§ **TASK REQUIREMENTS**: Set down exactly the lines in the records below that run from the line with "0, .any⟩, -- RSTA.CTRL_ID2" to the line with "0, .any⟩, -- DIO.FAULT_MASK", inclusive, and nothing more.
[[ MATERIAL FOR THIS TASK, beginning ]]
/-- Entries of page 0x2300, part 1. -/
def odRows23_1 : List OdRow := [
  ⟨0x2322, 0x2322, 0x01, 0x01, .domain, .rw, 0, .any⟩, -- COMP.DATA
  ⟨0x2322, 0x2322, 0x02, 0x02, .real32, .rw, 0x3F800000, .any⟩, -- COMP.SCALE
  ⟨0x2322, 0x2322, 0x03, 0x03, .real32, .rw, 0, .any⟩, -- COMP.OFFSET
  ⟨0x2322, 0x2322, 0x04, 0x04, .u8, .rw, 0, .nat 0 1 []⟩, -- COMP.MODE
  ⟨0x2330, 0x234F, 0x00, 0x00, .u8, .const, 9, .any⟩, -- —
  ⟨0x2330, 0x234F, 0x01, 0x01, .u16, .ro, 1, .any⟩, -- LU.STATUS
  ⟨0x2330, 0x234F, 0x02, 0x02, .u16, .ro, 0, .any⟩, -- LU.ENTRIES
  ⟨0x2330, 0x234F, 0x03, 0x03, .u32, .ro, 0, .any⟩, -- LU.WINDOW
  ⟨0x2330, 0x234F, 0x04, 0x04, .u16, .ro, 0, .any⟩, -- LU.DUE_MAX
  ⟨0x2330, 0x234F, 0x05, 0x05, .u8, .ro, 0, .any⟩, -- LU.LOAD_PCT
  ⟨0x2330, 0x234F, 0x06, 0x06, .u32, .ro, 0, .any⟩, -- LU.LAST_END
  ⟨0x2330, 0x234F, 0x07, 0x07, .u32, .ro, 0, .any⟩, -- LU.PEAK_END
  ⟨0x2330, 0x234F, 0x08, 0x08, .u32, .ro, 0, .any⟩, -- LU.WAIT_CYCLES
  ⟨0x2330, 0x234F, 0x09, 0x09, .u32, .ro, 0, .any⟩] -- LU.LATE

/-- Entries of page 0x2300. -/
def odRows23 : List OdRow := odRows23_0 ++ odRows23_1

/-- Entries of page 0x2500, part 0. -/
def odRows25_0 : List OdRow := [
  ⟨0x2500, 0x2500, 0x00, 0x00, .u8, .const, 6, .any⟩, -- —
  ⟨0x2500, 0x2500, 0x01, 0x01, .u8, .ro, 0, .any⟩, -- TASK.L1_DEFINED
  ⟨0x2500, 0x2500, 0x02, 0x02, .u8, .ro, 0, .any⟩, -- TASK.L0_DEFINED
  ⟨0x2500, 0x2500, 0x03, 0x03, .u32, .ro, 0, .any⟩, -- TASK.SKIPS_TOTAL
  ⟨0x2500, 0x2500, 0x04, 0x04, .u32, .ro, 0, .any⟩, -- TASK.DROPPED_TOTAL
  ⟨0x2500, 0x2500, 0x05, 0x05, .u16, .rws, 100, .nat 1 60000 []⟩, -- TASK.L0_WATCH_MS
  ⟨0x2500, 0x2500, 0x06, 0x06, .u64, .ro, 0, .any⟩, -- TASK.OPEN_MASK
  ⟨0x2501, 0x2540, 0x00, 0x00, .u8, .const, 17, .any⟩, -- —
  ⟨0x2501, 0x2540, 0x01, 0x01, .u32, .ro, 0, .any⟩, -- TASK.NAME_HASH
  ⟨0x2501, 0x2540, 0x02, 0x02, .u8, .ro, 0, .any⟩, -- TASK.KIND
  ⟨0x2501, 0x2540, 0x03, 0x03, .u16, .rws, 1, .nat 1 65535 []⟩, -- TASK.PERIOD
  ⟨0x2501, 0x2540, 0x04, 0x04, .u16, .rws, 0, .any⟩, -- TASK.OFFSET
  ⟨0x2501, 0x2540, 0x05, 0x05, .u8, .rws, 31, .nat 0 31 []⟩, -- TASK.PRIO
  ⟨0x2501, 0x2540, 0x06, 0x06, .u16, .rws, 0, .nat 0 511 []⟩, -- TASK.EVENT
  ⟨0x2501, 0x2540, 0x07, 0x07, .u16, .ro, 0, .any⟩, -- TASK.STATUS
  ⟨0x2501, 0x2540, 0x08, 0x08, .u64, .ro, 0, .any⟩, -- TASK.RELEASES
  ⟨0x2501, 0x2540, 0x09, 0x09, .u32, .ro, 0, .any⟩, -- TASK.SKIPS
  ⟨0x2501, 0x2540, 0x0A, 0x0A, .u32, .ro, 0, .any⟩, -- TASK.DROPPED
  ⟨0x2501, 0x2540, 0x0B, 0x0B, .u32, .ro, 0, .any⟩, -- TASK.DEADLINE_MISS
  ⟨0x2501, 0x2540, 0x0C, 0x0C, .u32, .ro, 0, .any⟩, -- TASK.EXEC_LAST
  ⟨0x2501, 0x2540, 0x0D, 0x0D, .u32, .ro, 0, .any⟩, -- TASK.EXEC_MAX
  ⟨0x2501, 0x2540, 0x0E, 0x0E, .u8, .rws, 0, .any⟩, -- TASK.SKIP_LIMIT
  ⟨0x2501, 0x2540, 0x0F, 0x0F, .u8, .ro, 0, .any⟩, -- TASK.CONSEC
  ⟨0x2501, 0x2540, 0x10, 0x10, .u32, .ro, 0, .any⟩, -- TASK.EV_MERGED
  ⟨0x2501, 0x2540, 0x11, 0x11, .u16, .ro, 0, .any⟩, -- TASK.NEXT
  ⟨0x2548, 0x254F, 0x00, 0x00, .u8, .const, 6, .any⟩, -- —
  ⟨0x2548, 0x254F, 0x01, 0x01, .u32, .ro, 0, .any⟩, -- L0.NAME_HASH
  ⟨0x2548, 0x254F, 0x02, 0x02, .u8, .ro, 0, .any⟩, -- L0.STATUS
  ⟨0x2548, 0x254F, 0x03, 0x03, .u64, .ro, 0, .any⟩, -- L0.CYCLES
  ⟨0x2548, 0x254F, 0x04, 0x04, .u32, .ro, 0, .any⟩, -- L0.CYCLE_LAST_US
  ⟨0x2548, 0x254F, 0x05, 0x05, .u32, .ro, 0, .any⟩, -- L0.CYCLE_MAX_US
  ⟨0x2548, 0x254F, 0x06, 0x06, .u32, .ro, 0, .any⟩, -- L0.WATCH_EXCEEDED
  ⟨0x2550, 0x2550, 0x00, 0x00, .u8, .const, 18, .any⟩, -- —
  ⟨0x2550, 0x2550, 0x01, 0x01, .u8, .ro, 0, .any⟩, -- PROG.ACTIVE_BANK
  ⟨0x2550, 0x2550, 0x02, 0x02, .u8, .ro, 0, .any⟩, -- PROG.STATE
  ⟨0x2550, 0x2550, 0x03, 0x03, .u8, .wo, 0, .nat 1 5 []⟩, -- PROG.CMD
  ⟨0x2550, 0x2550, 0x04, 0x04, .u64, .rw, 0, .any⟩, -- PROG.CHANGEOVER
  ⟨0x2550, 0x2550, 0x05, 0x05, .u16, .ro, 0, .any⟩, -- PROG.RESULT
  ⟨0x2550, 0x2550, 0x06, 0x06, .u32, .ro, 0, .any⟩, -- PROG.ACTIVE_ID
  ⟨0x2550, 0x2550, 0x07, 0x07, .u32, .ro, 0, .any⟩] -- PROG.INACTIVE_ID

/-- Entries of page 0x2500, part 1. -/
def odRows25_1 : List OdRow := [
  ⟨0x2550, 0x2550, 0x08, 0x08, .u32, .ro, 0, .any⟩, -- PROG.EXCH_COUNT
  ⟨0x2550, 0x2550, 0x09, 0x09, .u64, .ro, 0, .any⟩, -- PROG.LAST_CHANGEOVER
  ⟨0x2550, 0x2550, 0x0A, 0x0A, .u8, .rw, 16, .nat 1 255 []⟩, -- PROG.POSTPONE_MAX
  ⟨0x2550, 0x2550, 0x0B, 0x0B, .u8, .ro, 0, .any⟩, -- PROG.POSTPONED
  ⟨0x2550, 0x2550, 0x0C, 0x0C, .u32, .ro, 0, .any⟩, -- PROG.VAR_MATCHED
  ⟨0x2550, 0x2550, 0x0D, 0x0D, .u32, .ro, 0, .any⟩, -- PROG.VAR_NEW
  ⟨0x2550, 0x2550, 0x0E, 0x0E, .u32, .ro, 0, .any⟩, -- PROG.VAR_TYPE_CHANGED
  ⟨0x2550, 0x2550, 0x0F, 0x0F, .u32, .ro, 0, .any⟩, -- PROG.VAR_DROPPED
  ⟨0x2550, 0x2550, 0x10, 0x10, .u32, .ro, 0, .any⟩, -- PROG.XFER_BYTES
  ⟨0x2550, 0x2550, 0x11, 0x11, .u16, .rws, 0x3E8, .nat 100 60000 []⟩, -- PROG.RETAIN_PERIOD
  ⟨0x2550, 0x2550, 0x12, 0x12, .u32, .ro, 0, .any⟩, -- PROG.RETAIN_BYTES
  ⟨0x2551, 0x2551, 0x00, 0x00, .u8, .const, 1, .any⟩, -- —
  ⟨0x2551, 0x2551, 0x01, 0x01, .domain, .wo, 0, .any⟩, -- PROG.IMAGE
  ⟨0x2560, 0x2560, 0x00, 0x00, .u8, .const, 6, .any⟩, -- —
  ⟨0x2560, 0x2560, 0x01, 0x01, .domain, .ro, 0, .any⟩, -- PI.IN_MAP
  ⟨0x2560, 0x2560, 0x02, 0x02, .domain, .ro, 0, .any⟩, -- PI.OUT_MAP
  ⟨0x2560, 0x2560, 0x03, 0x03, .u16, .ro, 0, .any⟩, -- PI.IN_ENTRIES
  ⟨0x2560, 0x2560, 0x04, 0x04, .u16, .ro, 0, .any⟩, -- PI.OUT_ENTRIES
  ⟨0x2560, 0x2560, 0x05, 0x05, .u16, .ro, 0, .any⟩, -- PI.BAD_COUNT
  ⟨0x2560, 0x2560, 0x06, 0x06, .u16, .ro, 0, .any⟩, -- PI.UNCERTAIN_COUNT
  ⟨0x2570, 0x2570, 0x00, 0x00, .u8, .const, 6, .any⟩, -- —
  ⟨0x2570, 0x2570, 0x01, 0x01, .u8, .ro, 0, .any⟩, -- RIO.STATIONS
  ⟨0x2570, 0x2570, 0x02, 0x02, .u8, .rws, 2, .nat 1 16 []⟩, -- RIO.MISS_LIMIT
  ⟨0x2570, 0x2570, 0x03, 0x03, .u64, .ro, 0, .any⟩, -- RIO.ONLINE
  ⟨0x2570, 0x2570, 0x04, 0x04, .u64, .ro, 0, .any⟩, -- RIO.STALE
  ⟨0x2570, 0x2570, 0x05, 0x05, .u32, .ro, 0, .any⟩, -- RIO.OUT_DISCARDED
  ⟨0x2570, 0x2570, 0x06, 0x06, .u32, .ro, 0, .any⟩, -- RIO.SUPERSEDED
  ⟨0x2580, 0x2580, 0x00, 0x00, .u8, .const, 7, .any⟩, -- —
  ⟨0x2580, 0x2580, 0x01, 0x01, .u8, .rws, 255, .nat 0 63 [255]⟩, -- RSTA.NUMBER
  ⟨0x2580, 0x2580, 0x02, 0x02, .u8, .rws, 10, .nat 3 255 []⟩, -- RSTA.WATCHDOG
  ⟨0x2580, 0x2580, 0x03, 0x03, .u8, .ro, 0, .any⟩, -- RSTA.STATE
  ⟨0x2580, 0x2580, 0x04, 0x04, .u32, .ro, 0, .any⟩, -- RSTA.WD_EXPIRIES
  ⟨0x2580, 0x2580, 0x05, 0x05, .u32, .rws, 0, .any⟩, -- RSTA.CTRL_ID1
  ⟨0x2580, 0x2580, 0x06, 0x06, .u32, .rws, 0, .any⟩, -- RSTA.CTRL_ID2
  ⟨0x2580, 0x2580, 0x07, 0x07, .u64, .ro, 0, .any⟩, -- RSTA.OUT_LAST_TICK
  ⟨0x2581, 0x2581, 0x00, 0x00, .u8, .const, 48, .any⟩, -- —
  ⟨0x2581, 0x2581, 0x01, 0x30, .u8, .rws, 0, .nat 0 2 []⟩, -- RSTA.DIO_REACT
  ⟨0x2582, 0x2582, 0x00, 0x00, .u8, .const, 24, .any⟩, -- —
  ⟨0x2582, 0x2582, 0x01, 0x18, .u8, .rws, 0, .nat 0 2 []⟩, -- RSTA.UIO_REACT
  ⟨0x2583, 0x2583, 0x00, 0x00, .u8, .const, 24, .any⟩] -- —

/-- Entries of page 0x2500, part 2. -/
def odRows25_2 : List OdRow := [
  ⟨0x2583, 0x2583, 0x01, 0x18, .real32, .rws, 0, .any⟩] -- RSTA.UIO_SUBST

/-- Entries of page 0x2500. -/
def odRows25 : List OdRow := odRows25_0 ++ odRows25_1 ++ odRows25_2

/-- Entries of page 0x2600, part 0. -/
def odRows26_0 : List OdRow := [
  ⟨0x2600, 0x2600, 0x00, 0x00, .u8, .const, 4, .any⟩, -- —
  ⟨0x2600, 0x2600, 0x01, 0x01, .u8, .const, 48, .any⟩, -- DIO.CHANNELS
  ⟨0x2600, 0x2600, 0x02, 0x02, .u64, .ro, 0, .any⟩, -- DIO.FAULT_MASK
  ⟨0x2600, 0x2600, 0x03, 0x03, .u64, .ro, 0, .any⟩, -- DIO.STAGE_MASK
  ⟨0x2600, 0x2600, 0x04, 0x04, .u8, .rws, 16, .nat 1 255 []⟩, -- DIO.RETRY_MAX
  ⟨0x2601, 0x2601, 0x00, 0x00, .u8, .const, 48, .any⟩, -- —
  ⟨0x2601, 0x2601, 0x01, 0x30, .u32, .rws, 48, .any⟩, -- DIO.CFG
  ⟨0x2602, 0x2602, 0x00, 0x00, .u8, .const, 48, .any⟩, -- —
  ⟨0x2602, 0x2602, 0x01, 0x30, .real32, .rws, 0x41300000, .real 0x40400000 0x41D00000⟩, -- DIO.THR_ON
  ⟨0x2603, 0x2603, 0x00, 0x00, .u8, .const, 48, .any⟩, -- —
  ⟨0x2603, 0x2603, 0x01, 0x30, .real32, .rws, 0x3F800000, .real 0x3E4CCCCD 0x40A00000⟩, -- DIO.THR_HYST
  ⟨0x2604, 0x2604, 0x00, 0x00, .u8, .const, 48, .any⟩, -- —
  ⟨0x2604, 0x2604, 0x01, 0x30, .real32, .rws, 0x40200000, .real 0x3F000000 0x41200000⟩, -- DIO.SINK_MA
  ⟨0x2605, 0x2605, 0x00, 0x00, .u8, .const, 48, .any⟩, -- —
  ⟨0x2605, 0x2605, 0x01, 0x30, .u8, .rws, 0, .nat 2 255 [0]⟩, -- DIO.CHATTER_N
  ⟨0x2606, 0x2606, 0x00, 0x00, .u8, .const, 48, .any⟩, -- —
  ⟨0x2606, 0x2606, 0x01, 0x30, .u16, .rws, 0x3E8, .nat 10 60000 []⟩, -- DIO.CHATTER_WIN
  ⟨0x2607, 0x2607, 0x00, 0x00, .u8, .const, 48, .any⟩, -- —
  ⟨0x2607, 0x2607, 0x01, 0x30, .u16, .rws, 0, .any⟩, -- DIO.MAX_ON
  ⟨0x2608, 0x2608, 0x00, 0x00, .u8, .const, 48, .any⟩, -- —
  ⟨0x2608, 0x2608, 0x01, 0x30, .u32, .ro, 0, .any⟩, -- DIO.STATUS
  ⟨0x2609, 0x2609, 0x00, 0x00, .u8, .const, 48, .any⟩, -- —
  ⟨0x2609, 0x2609, 0x01, 0x30, .real32, .ro, 0, .any⟩, -- DIO.VOLTAGE
  ⟨0x260A, 0x260A, 0x00, 0x00, .u8, .const, 48, .any⟩, -- —
  ⟨0x260A, 0x260A, 0x01, 0x30, .real32, .ro, 0, .any⟩, -- DIO.CURRENT
  ⟨0x260B, 0x260B, 0x00, 0x00, .u8, .const, 48, .any⟩, -- —
  ⟨0x260B, 0x260B, 0x01, 0x30, .u32, .ro, 0, .any⟩, -- DIO.EDGES
  ⟨0x260C, 0x260C, 0x00, 0x00, .u8, .const, 48, .any⟩, -- —
  ⟨0x260C, 0x260C, 0x01, 0x30, .u64, .ro, 0, .any⟩, -- DIO.OUT_SWITCHES
  ⟨0x260D, 0x260D, 0x00, 0x00, .u8, .const, 48, .any⟩, -- —
  ⟨0x260D, 0x260D, 0x01, 0x30, .u64, .ro, 0, .any⟩, -- DIO.DEMAG_MJ
  ⟨0x260E, 0x260E, 0x00, 0x00, .u8, .const, 48, .any⟩, -- —
  ⟨0x260E, 0x260E, 0x01, 0x30, .u32, .ro, 0, .any⟩, -- DIO.THERM_CYCLES
  ⟨0x260F, 0x260F, 0x00, 0x00, .u8, .const, 48, .any⟩, -- —
  ⟨0x260F, 0x260F, 0x01, 0x30, .u32, .ro, 0, .any⟩, -- DIO.SHORTS
  ⟨0x2640, 0x2640, 0x00, 0x00, .u8, .const, 6, .any⟩, -- —
  ⟨0x2640, 0x2640, 0x01, 0x06, .real32, .ro, 0, .any⟩, -- FG.VOLTAGE
  ⟨0x2641, 0x2641, 0x00, 0x00, .u8, .const, 6, .any⟩, -- —
  ⟨0x2641, 0x2641, 0x01, 0x06, .real32, .ro, 0, .any⟩, -- FG.CURRENT
  ⟨0x2642, 0x2642, 0x00, 0x00, .u8, .const, 6, .any⟩] -- —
[[ MATERIAL FOR THIS TASK, end ]]
§ **THE ANSWER**:
  ⟨0x2580, 0x2580, 0x06, 0x06, .u32, .rws, 0, .any⟩, -- RSTA.CTRL_ID2
  ⟨0x2580, 0x2580, 0x07, 0x07, .u64, .ro, 0, .any⟩, -- RSTA.OUT_LAST_TICK
  ⟨0x2581, 0x2581, 0x00, 0x00, .u8, .const, 48, .any⟩, -- —
  ⟨0x2581, 0x2581, 0x01, 0x30, .u8, .rws, 0, .nat 0 2 []⟩, -- RSTA.DIO_REACT
  ⟨0x2582, 0x2582, 0x00, 0x00, .u8, .const, 24, .any⟩, -- —
  ⟨0x2582, 0x2582, 0x01, 0x18, .u8, .rws, 0, .nat 0 2 []⟩, -- RSTA.UIO_REACT
  ⟨0x2583, 0x2583, 0x00, 0x00, .u8, .const, 24, .any⟩] -- —

/-- Entries of page 0x2500, part 2. -/
def odRows25_2 : List OdRow := [
  ⟨0x2583, 0x2583, 0x01, 0x18, .real32, .rws, 0, .any⟩] -- RSTA.UIO_SUBST

/-- Entries of page 0x2500. -/
def odRows25 : List OdRow := odRows25_0 ++ odRows25_1 ++ odRows25_2

/-- Entries of page 0x2600, part 0. -/
def odRows26_0 : List OdRow := [
  ⟨0x2600, 0x2600, 0x00, 0x00, .u8, .const, 4, .any⟩, -- —
  ⟨0x2600, 0x2600, 0x01, 0x01, .u8, .const, 48, .any⟩, -- DIO.CHANNELS
  ⟨0x2600, 0x2600, 0x02, 0x02, .u64, .ro, 0, .any⟩, -- DIO.FAULT_MASK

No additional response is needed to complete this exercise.